● What you should do: For the material that follows, return exactly the lines from the one with "(clearTrunc s).dlen = s.dlen := rfl" through the one with "(clearTrunc s).inbox = s.inbox := rfl", both ends included.

● Information supplied:
@[simp] theorem raiseErr_err (e : ErrCode) (s : State) : (raiseErr e s).err = e := rfl
@[simp] theorem raiseErr_alg (e : ErrCode) (s : State) : (raiseErr e s).alg = s.alg := rfl
@[simp] theorem raiseErr_digits (e : ErrCode) (s : State) : (raiseErr e s).digits = s.digits := rfl
@[simp] theorem raiseErr_klen (e : ErrCode) (s : State) : (raiseErr e s).klen = s.klen := rfl
@[simp] theorem raiseErr_counter (e : ErrCode) (s : State) : (raiseErr e s).counter = s.counter := rfl
@[simp] theorem raiseErr_msg (e : ErrCode) (s : State) : (raiseErr e s).msg = s.msg := rfl
@[simp] theorem raiseErr_dlen (e : ErrCode) (s : State) : (raiseErr e s).dlen = s.dlen := rfl
@[simp] theorem raiseErr_offset (e : ErrCode) (s : State) : (raiseErr e s).offset = s.offset := rfl
@[simp] theorem raiseErr_bincode (e : ErrCode) (s : State) : (raiseErr e s).bincode = s.bincode := rfl
@[simp] theorem raiseErr_codeval (e : ErrCode) (s : State) : (raiseErr e s).codeval = s.codeval := rfl
@[simp] theorem raiseErr_codedig (e : ErrCode) (s : State) : (raiseErr e s).codedig = s.codedig := rfl
@[simp] theorem raiseErr_codelen (e : ErrCode) (s : State) : (raiseErr e s).codelen = s.codelen := rfl
@[simp] theorem raiseErr_code (e : ErrCode) (s : State) : (raiseErr e s).code = s.code := rfl
@[simp] theorem raiseErr_digest (e : ErrCode) (s : State) : (raiseErr e s).digest = s.digest := rfl
@[simp] theorem raiseErr_key (e : ErrCode) (s : State) : (raiseErr e s).key = s.key := rfl
@[simp] theorem raiseErr_inbox (e : ErrCode) (s : State) : (raiseErr e s).inbox = s.inbox := rfl
@[simp] theorem raiseErr_out (e : ErrCode) (s : State) : (raiseErr e s).out = s.out := rfl

@[simp] theorem clearDigest_err (s : State) : (clearDigest s).err = s.err := rfl
@[simp] theorem clearDigest_alg (s : State) : (clearDigest s).alg = s.alg := rfl
@[simp] theorem clearDigest_digits (s : State) : (clearDigest s).digits = s.digits := rfl
@[simp] theorem clearDigest_klen (s : State) : (clearDigest s).klen = s.klen := rfl
@[simp] theorem clearDigest_counter (s : State) : (clearDigest s).counter = s.counter := rfl
@[simp] theorem clearDigest_msg (s : State) : (clearDigest s).msg = s.msg := rfl
@[simp] theorem clearDigest_dlen (s : State) : (clearDigest s).dlen = 0 := rfl
@[simp] theorem clearDigest_offset (s : State) : (clearDigest s).offset = s.offset := rfl
@[simp] theorem clearDigest_bincode (s : State) : (clearDigest s).bincode = s.bincode := rfl
@[simp] theorem clearDigest_codeval (s : State) : (clearDigest s).codeval = s.codeval := rfl
@[simp] theorem clearDigest_codedig (s : State) : (clearDigest s).codedig = s.codedig := rfl
@[simp] theorem clearDigest_codelen (s : State) : (clearDigest s).codelen = s.codelen := rfl
@[simp] theorem clearDigest_code (s : State) : (clearDigest s).code = s.code := rfl
@[simp] theorem clearDigest_digest (s : State) : (clearDigest s).digest = bufZero _ := rfl
@[simp] theorem clearDigest_key (s : State) : (clearDigest s).key = s.key := rfl
@[simp] theorem clearDigest_inbox (s : State) : (clearDigest s).inbox = s.inbox := rfl
@[simp] theorem clearDigest_out (s : State) : (clearDigest s).out = s.out := rfl

@[simp] theorem clearTrunc_err (s : State) : (clearTrunc s).err = s.err := rfl
@[simp] theorem clearTrunc_alg (s : State) : (clearTrunc s).alg = s.alg := rfl
@[simp] theorem clearTrunc_digits (s : State) : (clearTrunc s).digits = s.digits := rfl
@[simp] theorem clearTrunc_klen (s : State) : (clearTrunc s).klen = s.klen := rfl
@[simp] theorem clearTrunc_counter (s : State) : (clearTrunc s).counter = s.counter := rfl
@[simp] theorem clearTrunc_msg (s : State) : (clearTrunc s).msg = s.msg := rfl
@[simp] theorem clearTrunc_dlen (s : State) : (clearTrunc s).dlen = s.dlen := rfl
@[simp] theorem clearTrunc_offset (s : State) : (clearTrunc s).offset = 0 := rfl
@[simp] theorem clearTrunc_bincode (s : State) : (clearTrunc s).bincode = 0 := rfl
@[simp] theorem clearTrunc_codeval (s : State) : (clearTrunc s).codeval = 0 := rfl
@[simp] theorem clearTrunc_codedig (s : State) : (clearTrunc s).codedig = 0 := rfl
@[simp] theorem clearTrunc_codelen (s : State) : (clearTrunc s).codelen = s.codelen := rfl
@[simp] theorem clearTrunc_code (s : State) : (clearTrunc s).code = s.code := rfl
@[simp] theorem clearTrunc_digest (s : State) : (clearTrunc s).digest = s.digest := rfl
@[simp] theorem clearTrunc_key (s : State) : (clearTrunc s).key = s.key := rfl
@[simp] theorem clearTrunc_inbox (s : State) : (clearTrunc s).inbox = s.inbox := rfl
@[simp] theorem clearTrunc_out (s : State) : (clearTrunc s).out = s.out := rfl

@[simp] theorem clearCode_err (s : State) : (clearCode s).err = s.err := rfl
@[simp] theorem clearCode_alg (s : State) : (clearCode s).alg = s.alg := rfl
@[simp] theorem clearCode_digits (s : State) : (clearCode s).digits = s.digits := rfl
@[simp] theorem clearCode_klen (s : State) : (clearCode s).klen = s.klen := rfl
@[simp] theorem clearCode_counter (s : State) : (clearCode s).counter = s.counter := rfl
@[simp] theorem clearCode_msg (s : State) : (clearCode s).msg = s.msg := rfl
@[simp] theorem clearCode_dlen (s : State) : (clearCode s).dlen = s.dlen := rfl
@[simp] theorem clearCode_offset (s : State) : (clearCode s).offset = s.offset := rfl
@[simp] theorem clearCode_bincode (s : State) : (clearCode s).bincode = s.bincode := rfl
@[simp] theorem clearCode_codeval (s : State) : (clearCode s).codeval = s.codeval := rfl
@[simp] theorem clearCode_codedig (s : State) : (clearCode s).codedig = s.codedig := rfl
@[simp] theorem clearCode_codelen (s : State) : (clearCode s).codelen = 0 := rfl
@[simp] theorem clearCode_code (s : State) : (clearCode s).code = bufZero _ := rfl
@[simp] theorem clearCode_digest (s : State) : (clearCode s).digest = s.digest := rfl
@[simp] theorem clearCode_key (s : State) : (clearCode s).key = s.key := rfl
@[simp] theorem clearCode_inbox (s : State) : (clearCode s).inbox = s.inbox := rfl
@[simp] theorem clearCode_out (s : State) : (clearCode s).out = s.out := rfl

@[simp] theorem scrub_err (s : State) : (scrub s).err = s.err := rfl
@[simp] theorem scrub_alg (s : State) : (scrub s).alg = s.alg := rfl
@[simp] theorem scrub_digits (s : State) : (scrub s).digits = s.digits := rfl
@[simp] theorem scrub_klen (s : State) : (scrub s).klen = 0 := rfl
@[simp] theorem scrub_counter (s : State) : (scrub s).counter = s.counter := rfl
@[simp] theorem scrub_msg (s : State) : (scrub s).msg = bufZero _ := rfl
@[simp] theorem scrub_dlen (s : State) : (scrub s).dlen = 0 := rfl
@[simp] theorem scrub_offset (s : State) : (scrub s).offset = 0 := rfl
@[simp] theorem scrub_bincode (s : State) : (scrub s).bincode = 0 := rfl
@[simp] theorem scrub_codeval (s : State) : (scrub s).codeval = 0 := rfl
@[simp] theorem scrub_codedig (s : State) : (scrub s).codedig = 0 := rfl
@[simp] theorem scrub_codelen (s : State) : (scrub s).codelen = s.codelen := rfl
@[simp] theorem scrub_code (s : State) : (scrub s).code = s.code := rfl
@[simp] theorem scrub_digest (s : State) : (scrub s).digest = bufZero _ := rfl
@[simp] theorem scrub_key (s : State) : (scrub s).key = bufZero _ := rfl
@[simp] theorem scrub_inbox (s : State) : (scrub s).inbox = s.inbox := rfl
@[simp] theorem scrub_out (s : State) : (scrub s).out = s.out := rfl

● Exercise solution:
@[simp] theorem clearTrunc_dlen (s : State) : (clearTrunc s).dlen = s.dlen := rfl
@[simp] theorem clearTrunc_offset (s : State) : (clearTrunc s).offset = 0 := rfl
@[simp] theorem clearTrunc_bincode (s : State) : (clearTrunc s).bincode = 0 := rfl
@[simp] theorem clearTrunc_codeval (s : State) : (clearTrunc s).codeval = 0 := rfl
@[simp] theorem clearTrunc_codedig (s : State) : (clearTrunc s).codedig = 0 := rfl
@[simp] theorem clearTrunc_codelen (s : State) : (clearTrunc s).codelen = s.codelen := rfl
@[simp] theorem clearTrunc_code (s : State) : (clearTrunc s).code = s.code := rfl
@[simp] theorem clearTrunc_digest (s : State) : (clearTrunc s).digest = s.digest := rfl
@[simp] theorem clearTrunc_key (s : State) : (clearTrunc s).key = s.key := rfl
@[simp] theorem clearTrunc_inbox (s : State) : (clearTrunc s).inbox = s.inbox := rfl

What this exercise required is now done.